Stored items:
══════════════════════════════

-- ==== Sys2Proof/Tests/Slice0.lean ====
section
/-! SUPPORT. Tests of the model, and witnesses: for every statement with hypotheses, states and operands that meet them together. -/

namespace Sys2Proof.Tests

open Sys2Proof Sys2Proof.Machine

set_option Elab.async false

/-- A register word at an offset. -/
def reg (a v : Nat) : Nat × W32 := (a, BitVec.ofNat 32 v)

/-- A register word with these fields set and the others 0; of a register of two words, the fields of the first. -/
def word (a : Nat) (l : List (Fld × Nat)) : Nat × W32 := reg a (l.foldl (fun k x => k + x.2 * 2 ^ x.1.lo) 0)

/-- A module with the die on in boot stage `st`, and what `m` adds. -/
def live (st : Nat) (m : Mod) : State :=
  { mod := { m with pl := { m.pl with dieOn := true },
                    base := { m.base with coreOn := true, regs := reg Reg.CLK_STATUS st :: m.base.regs } } }

/-- A module with these register words. -/
def regs (l : List (Nat × W32)) : Mod := { base := { regs := l } }

/-- A module with this timer armed. -/
def timed (k : TimerKey) (m : Mod) : Mod := { m with base := { m.base with timers := [⟨k, 9⟩] } }

/-- The register word at an offset. -/
def hitAt (off : Nat) : RegHit :=
  match regAt off with
  | some h => h
  | none => ⟨{ name := .GLB_PRODUCT_ID, base := 0 }, 0, 0, 0⟩

/-- The module as a 32-bit SMBus write to `off` finds it. -/
def found (s : State) (off : Nat) : Mod := s.atWrite .smbus off

/-- Does a 32-bit SMBus write to `off` find a register that it may write? -/
def open7w (s : State) (off : Nat) : Bool :=
  s.lets .smbus off 4 true && regAt off == some (hitAt off) && (found s off).base.sight .smbus off (hitAt off) == .full

theorem reaches_of (s : State) (off len : Nat) (wr : Bool) (h : s.lets .smbus off len wr = true) :
    s.reaches .smbus off len wr (s.found .smbus off len wr) := ⟨h, rfl⟩

theorem writes_of (s : State) (off : Nat) (h : open7w s off = true) : s.writes .smbus off (found s off) (hitAt off) := by
  simp only [open7w, Bool.and_eq_true, beq_iff_eq] at h
  exact ⟨h.1.1, h.1.2, rfl, h.2⟩

/-- Rule 0 of guard `g`, which allows every access of either world to space 0: Mortar addresses. -/
def allowAll (g : Nat) : RegFile :=
  [reg (Reg.GRD_RULE_ATTR g 0) 0x37, reg (Reg.GRD_RULE_LIMIT g 0) (2 ^ 32 - 1), reg (Reg.GRD_RULE_LIMIT g 0 + 4) (2 ^ 32 - 1)]

theorem coreDue_of (st : Nat) (k : TimerKey) (m : Mod) (h : (live st (timed k m)).coreLive = true) :
    (live st (timed k m)).coreDue k ((live st (timed k m)).mod.begun.timerAt k 9) := by
  refine ⟨h, 9, ?_, rfl⟩
  simp [live, timed, Base.due]

theorem plinthDue_of (st : Nat) (k : TimerKey) (m : Mod) (h : m.pl.powered = true) :
    (live st (timed k m)).plinthDue k ((live st (timed k m)).mod.begun.timerAt k 9) := by
  refine ⟨h, 9, ?_, rfl⟩
  simp [live, timed, Base.due]

theorem coreIs_of (s : State) (h : s.coreLive = true) : s.coreIs s.mod.begun := ⟨h, rfl⟩

theorem dieIs_of (s : State) (h : s.dieLive = true) : s.dieIs s.mod.begun := ⟨h, rfl⟩

theorem powerIs_of (s : State) (h : s.mod.pl.powered = true) : s.powerIs s.mod.begun := ⟨h, rfl⟩

/-! ### Ill-formed terms, one for each check -/

theorem test_illformed_offsets :
    Instr.wellFormed (.registerWrite .smbus 2 false 0) = false ∧ Instr.wellFormed (.registerWrite .smbus 4 true 0) = false ∧
    Instr.wellFormed (.registerWrite .smbus (2 ^ 27) false 0) = false ∧ Instr.wellFormed (.counterReadLatch .smbus 1) = false ∧
    Instr.wellFormed (.counterWrite .smbus 3 false 0) = false ∧ Instr.wellFormed (.hwmClear .smbus 2 0) = false ∧
    Instr.wellFormed (.refusedRegisterAccess .smbus (2 ^ 27) false 0) = false ∧
    Instr.wellFormed (.csrWatchdogExpiry .smbus 1 true) = false ∧ Instr.wellFormed (.counterWrap 4 1) = false ∧
    Instr.wellFormed (.samplePoint 4) = false ∧ Instr.wellFormed (.configurationWrite (.endpoint 0) 2 0 15) = false ∧
    Instr.wellFormed (.configurationWrite (.endpoint 0) 4096 0 15) = false ∧ Instr.wellFormed (.debugAccess true 4 true 0) = false := by
  decide
theorem test_illformed_completions :
    let c : Cpl := ⟨.ok, List.replicate 4097 0⟩
    Instr.wellFormed (.fetchReadCompletion 0 0 c) = false ∧ Instr.wellFormed (.blobReadCompletion c) = false ∧
    Instr.wellFormed (.hodReadCompletion 0 0 c) = false ∧ Instr.wellFormed (.ingestCompletion 0 0 c) = false ∧
    Instr.wellFormed (.readyPollCompletion 0 c) = false ∧ Instr.wellFormed (.sweepReadCompletion 0 0 c) = false ∧
    Instr.wellFormed (.refetchCompletion 0 0 c) = false ∧ Cpl.wellFormed ⟨.poisoned, List.replicate 4097 0⟩ = false ∧
    Cpl.wellFormed ⟨.ur, List.replicate 64 0⟩ = true := by
  decide +kernel

theorem test_illformed_tlps :
    let bad := fun t : Tlp => Instr.wellFormed (.tlpReceive 0 t .good) = false
    bad { kind := .memRead, addr := 2 ^ 64 } ∧ bad { kind := .memRead, rid := 2 ^ 16 } ∧ bad { kind := .memRead, tag := 2 ^ 14 } ∧
    bad { kind := .memRead, pasid := some (2 ^ 20) } ∧ bad { kind := .memRead, tc := 8 } ∧ bad { kind := .memRead, len := 4097 } ∧
    bad { kind := .memWrite, data := List.replicate 4097 0 } ∧ bad { kind := .memRead, hdr := 8 } ∧ bad { kind := .memRead, hdr := 18 } ∧
    bad { kind := .memRead, hdr := 68 } := by
  decide +kernel

theorem test_illformed_lanes :
    let up := fun l : LinkUp => Instr.wellFormed (.portLinkUp 0 l.width l.rate l.toLinkModes) = false ∧
      Instr.wellFormed (.shelfLinkUp ⟨0, l⟩) = false
    let eye := fun s : List SubEye => Instr.wellFormed (.eyeMeasurementDone 0 s []) = false ∧ Instr.wellFormed (.tuneSettleExpiry 0 0 s) = false ∧
      Instr.wellFormed (.adaptationDone 0 true [] [] [] [] s) = false ∧ Instr.wellFormed (.adaptationDone 0 true [] s [] [] []) = false
    let ad := fun a : Adaptation => Instr.wellFormed (.adaptationDone 0 a.lock a.coarse a.again a.beside a.taps a.scan) = false
    up { width := 3 } ∧ up { rate := 6 } ∧ up { rate := 5, flit := false } ∧ up { width := 1, eq := [.preset 0, .preset 0] } ∧
    eye (List.replicate 4 {}) ∧ eye [{ volt := List.replicate 129 0 }] ∧ eye [{ phase := List.replicate 129 0 }] ∧
    ad { coarse := List.replicate 17 [] } ∧ ad { beside := List.replicate 3 [] } ∧ ad { taps := List.replicate 13 0 } ∧
    Instr.wellFormed (.eyeMeasurementDone 0 [] (List.replicate 13 0)) = false ∧
    Instr.wellFormed (.flitReceive 0 [0] [[0]]) = false ∧ Instr.wellFormed (.flitReceive 0 [0] []) = false ∧
    Instr.wellFormed (.amReceive 0 [[0]] 0 0) = false ∧ Instr.wellFormed (.amReceive 0 [] 1 0) = false ∧
    Instr.wellFormed (.framingLoss ⟨0, [[0]]⟩) = false := by
  decide +kernel

theorem test_illformed_segments :
    let bad := fun g : Segment => Instr.wellFormed (.segmentReceive 0 g) = false ∧ Instr.wellFormed (.sync 0 g) = false ∧
      Instr.wellFormed (.cackReceive 0 g) = false
    bad { cseq := 2 ^ 32 } ∧ bad { hops := 16 } ∧ bad { dstPort := 64 } ∧ bad { origin := 128 } ∧ bad { vc := 8 } ∧ bad { tc := 8 } ∧
    bad { dstPath := 4096 } ∧ bad { srcPath := 4096 } ∧ bad { data := List.replicate 241 0 } := by
  decide +kernel

theorem test_illformed_lengths :
    let long : List Byte := List.replicate 33 0
    Instr.wellFormed (.parkWindowStore 0 none 0 (List.replicate 4097 0)) = false ∧ Instr.wellFormed (.lateCompletion 0 1024 []) = false ∧
    Instr.wellFormed (.lateCompletion 0 0 (List.replicate 5 0)) = false ∧
    Instr.wellFormed (.heartbeatAck 0 { path := 4096 }) = false ∧
    Instr.wellFormed (.heartbeatAck 0 { path := 0, ports := List.replicate 9 ⟨true, 0⟩ }) = false ∧
    Instr.wellFormed (.errReport 0 0 0 []) = false ∧ Instr.wellFormed (.dramTrainingDone []) = false ∧
    Instr.wellFormed (.regAddr long true) = false ∧ Instr.wellFormed (.regWrite long true) = false ∧
    Instr.wellFormed (.warmReset long true) = false ∧ Instr.wellFormed (.coldReset long true) = false ∧
    Instr.wellFormed (.imgBegin long true) = false ∧ Instr.wellFormed (.imgData long true 0) = false := by
  decide +kernel

theorem test_illformed_ranges :
    Instr.wellFormed (.imageCheckDone { check := ⟨true, true⟩, bar2Gib := [3] }) = false ∧
    Instr.wellFormed (.imageCheckDone { check := ⟨true, true⟩, bar2Gib := [4096] }) = false ∧
    Instr.wellFormed (.telemetrySample 65536 0 0 []) = false ∧
    Instr.wellFormed (.telemetrySample 0 65536 0 []) = false ∧ Instr.wellFormed (.telemetrySample 0 0 65536 []) = false ∧
    Instr.wellFormed (.telemetrySample 0 0 0 (List.replicate 9 0)) = false ∧ Instr.wellFormed (.supplyResetDetect 65536) = false ∧
    Instr.wellFormed (.overVoltageDetect 65536) = false ∧ Instr.wellFormed (.tempWarning 65536) = false ∧
    Instr.wellFormed (.tempCritical 65536) = false := by
  decide +kernel

/-! ### Small steps -/

/-- No word of the table spells a command, and none is put in front. -/
theorem test_no_word_spells : decodeTableWord 32 7 = none ∧ State.reset.withFetchWord 32 7 = State.reset := ⟨rfl, rfl⟩

/-- R17, R384: reset values of the register index as the manual prints them. -/
theorem test_reset_values :
    (({} : Base).rd Reg.XBR_CTRL F.XBR_CTRL_rounds = 3) ∧ (({} : Base).rd Reg.PRK_SIDE_TIME F.PRK_SIDE_TIME_pg_timeout_ms = 0x7D0) ∧
    (({} : Base).rd (Reg.SLC_EQ_CFG 1023) F.SLC_EQ_CFG_log2 = 6) := by
  decide +kernel

/-! ### The step, the queue and the register file -/

theorem meets_queue :
    ({ pending := [.cellSlotMatch, .planTick] } : State).pending = .cellSlotMatch :: [.planTick] ∧
    2 ≤ ({ pending := [.cellSlotMatch, .planTick] } : State).pending.length := by
  decide

theorem meets_emptyQueue :
    State.reset.pending = [] ∧ State.reset.mod.pl.powered = true ∧ ({ mod := { pl := { powered := false } } } : State).pending = [] ∧
    ({ mod := { pl := { powered := false } } } : State).mod.pl.powered = false := by
  decide

theorem meets_noPower :
    let s : State := { mod := { pl := { powered := false } }, pending := [.fuseTrip] }
    s.mod.pl.powered = false ∧ Instr.fuseTrip ≠ .plinthPowerUp ∧ Instr.plinthPowerUp ∉ s.pending ∧
    Sys2Proof.core.run 1 s = .next { s with mod := s.mod.begun, pending := [] } := by
  refine ⟨rfl, by decide, by decide, rfl⟩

══════════════════════════════

## Exercise aim:
Above are the records. Print exactly, and only, the lines from the line with "each check -/" to the line with "Instr.wellFormed (.counterWrite .smbus", both inclusive.

## Solution for this task:
/-! ### Ill-formed terms, one for each check -/

theorem test_illformed_offsets :
    Instr.wellFormed (.registerWrite .smbus 2 false 0) = false ∧ Instr.wellFormed (.registerWrite .smbus 4 true 0) = false ∧
    Instr.wellFormed (.registerWrite .smbus (2 ^ 27) false 0) = false ∧ Instr.wellFormed (.counterReadLatch .smbus 1) = false ∧
    Instr.wellFormed (.counterWrite .smbus 3 false 0) = false ∧ Instr.wellFormed (.hwmClear .smbus 2 0) = false ∧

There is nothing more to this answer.